= How to complete this task =
Extract from the entries below, exactly as given, only the lines from the line containing "def Obligations.LevelsAreCancelledAndAwaited : Prop" to the line containing "((s.g a).toNat = s.ctx.job", both lines included.

= Data for the task =
-- ==== Sys2Proof/Machine/Dispatch.lean ====
section
/-! DEFINITION. One arm per instruction and event: each calls its meaning. -/
namespace Sys2Proof.Machine
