-- ==== Sys2Proof/Machine/Step.lean ====
section
/-! DEFINITION. One step of the package, and the placing of an instruction for the next step (log 5). -/
namespace Sys2Proof.Machine

/-- One step: `nextAction` says which instruction or event runs, `exec` runs it. -/
noncomputable def step (s : State) : Host.Outcome State Fault Refusal :=
  match s.nextAction with
  | .run i s' => exec i s'
  | .done s' => .next s'

/-- The state whose next step runs the word: a program is loaded from outside the machine, and this stands for the
load and the issue of one word of it (log 5). -/
noncomputable def State.withFetchWord (s : State) (nbits w : Nat) : State := s.placeWord (w % 2 ^ nbits)

end Sys2Proof.Machine
end

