/-- R297, R312, R327, R328: a cancel marks the launch, or every launch of the level that has not completed, and goes to the
job's cores, where it arrives at the end of the time that R312 gives it, 40 or 80 cycles (the model's choice, log 1); the units
of a launch that has not started end with CANCEL; a cancel that arrives marks the launch's threads on the core. `lvwait` ends when the level's counter has reached its target, and waits
until then; a target of 2^32 or more is illegal. -/
def Obligations.LevelsAreCancelledAndAwaited : Prop :=
  (∀ (a : GReg) (s : State), s.hasG [a] = true →
    (∀ l, s.launch? (levelId 0 (s.g a)) = some l → l.job = s.ctx.job → l.st ≠ .done →
      ∃ t L, exec (.cancelLaunch a) s = .next t ∧ t.launch? (levelId 0 (s.g a)) = some L ∧ L.cancelled = true ∧
        L.flags = l.flags ∧ t.ctx.regs = s.ctx.regs ∧ Passes s t 8 ∧
        (∀ k ∈ s.coresOf s.ctx.job, (s.cycle + (if dieOf k = s.myDie then 40 else 80),
          Instr.cancelArrival k (levelId 0 (s.g a))) ∈ t.agenda) ∧
        (l.st = .held → l.desc.units ≠ 0 → ∃ c e, (c, Instr.doneMessage (.die (lidDie (levelId 0 (s.g a)))) e) ∈ t.agenda ∧
          e.lid = levelId 0 (s.g a) ∧ e.status &&& stCancel = stCancel)) ∧
    (∃ t u, exec (.cancelGraph a) s = .next t ∧ exec (.cancelPhase a) s = .next u ∧
      t.ctx.regs = s.ctx.regs ∧ Passes s t 8 ∧ u.ctx.regs = s.ctx.regs ∧ Passes s u 8 ∧
      ∀ lid l, s.launch? lid = some l → l.st ≠ .done →
        (lid ∈ s.launchesOf s.ctx.job 1 (levelId 1 (s.g a)) → ∃ L, t.launch? lid = some L ∧ L.cancelled = true) ∧
        (lid ∈ s.launchesOf s.ctx.job 2 (levelId 2 (s.g a)) → ∃ L, u.launch? lid = some L ∧ L.cancelled = true)) ∧
    ((s.g a).toNat = s.ctx.job → ∃ t, exec (.cancelJob a) s = .next t ∧ t.ctx.regs = s.ctx.regs ∧ Passes s t 8 ∧
      ∀ lid l, s.launch? lid = some l → l.st ≠ .done → lid ∈ s.launchesOf s.ctx.job 3 0 →
        ∃ L, t.launch? lid = some L ∧ L.cancelled = true) ∧
    ((s.g a).toNat ≠ s.ctx.job → Delegated s 11 → ∃ t, exec (.cancelJob a) s = .next t ∧ EntersHandler s t 11 (s.g a))) ∧
  (∀ (t core lid : Nat) (s : State), coreOf t = core → (s.ctxAt t).inst = true → (s.ctxAt t).unit.lid = lid →
    ∃ u, exec (.cancelArrival core lid) s = .next u ∧ (u.ctxAt t).cancelled = true ∧ (u.ctxAt t).regs = (s.ctxAt t).regs ∧
      u.mem = s.mem) ∧
  (∀ p ∈ waitForms, ∀ (a b : GReg) (s : State), s.hasG [a, b] = true → LevelMine s p.1 (s.g a) →
    ((s.g b).toNat < 2 ^ 32 →
      (s.reached s.ctx.job p.1 (levelId p.1 (s.g a)) (s.g b).toNat = true →
        ∃ t, exec (p.2 a b) s = .next t ∧ t.ctx.regs = s.ctx.regs ∧ t.mem = s.mem ∧ Passes s t 8) ∧
      (s.reached s.ctx.job p.1 (levelId p.1 (s.g a)) (s.g b).toNat = false →
        ∃ t, exec (p.2 a b) s = .next t ∧ t.ctx.wait = .away .counterWait ∧ t.ctx.latch = s.ctx.latch ∧
          t.ctx.regs = s.ctx.regs ∧ SameMachine s t)) ∧
    (2 ^ 32 ≤ (s.g b).toNat → Delegated s 1 → ∃ t, exec (p.2 a b) s = .next t ∧ EntersHandler s t 1 s.word64))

= Answer below =
def Obligations.LevelsAreCancelledAndAwaited : Prop :=
  (∀ (a : GReg) (s : State), s.hasG [a] = true →
    (∀ l, s.launch? (levelId 0 (s.g a)) = some l → l.job = s.ctx.job → l.st ≠ .done →
      ∃ t L, exec (.cancelLaunch a) s = .next t ∧ t.launch? (levelId 0 (s.g a)) = some L ∧ L.cancelled = true ∧
        L.flags = l.flags ∧ t.ctx.regs = s.ctx.regs ∧ Passes s t 8 ∧
        (∀ k ∈ s.coresOf s.ctx.job, (s.cycle + (if dieOf k = s.myDie then 40 else 80),
          Instr.cancelArrival k (levelId 0 (s.g a))) ∈ t.agenda) ∧
        (l.st = .held → l.desc.units ≠ 0 → ∃ c e, (c, Instr.doneMessage (.die (lidDie (levelId 0 (s.g a)))) e) ∈ t.agenda ∧
          e.lid = levelId 0 (s.g a) ∧ e.status &&& stCancel = stCancel)) ∧
    (∃ t u, exec (.cancelGraph a) s = .next t ∧ exec (.cancelPhase a) s = .next u ∧
      t.ctx.regs = s.ctx.regs ∧ Passes s t 8 ∧ u.ctx.regs = s.ctx.regs ∧ Passes s u 8 ∧
      ∀ lid l, s.launch? lid = some l → l.st ≠ .done →
        (lid ∈ s.launchesOf s.ctx.job 1 (levelId 1 (s.g a)) → ∃ L, t.launch? lid = some L ∧ L.cancelled = true) ∧
        (lid ∈ s.launchesOf s.ctx.job 2 (levelId 2 (s.g a)) → ∃ L, u.launch? lid = some L ∧ L.cancelled = true)) ∧
    ((s.g a).toNat = s.ctx.job → ∃ t, exec (.cancelJob a) s = .next t ∧ t.ctx.regs = s.ctx.regs ∧ Passes s t 8 ∧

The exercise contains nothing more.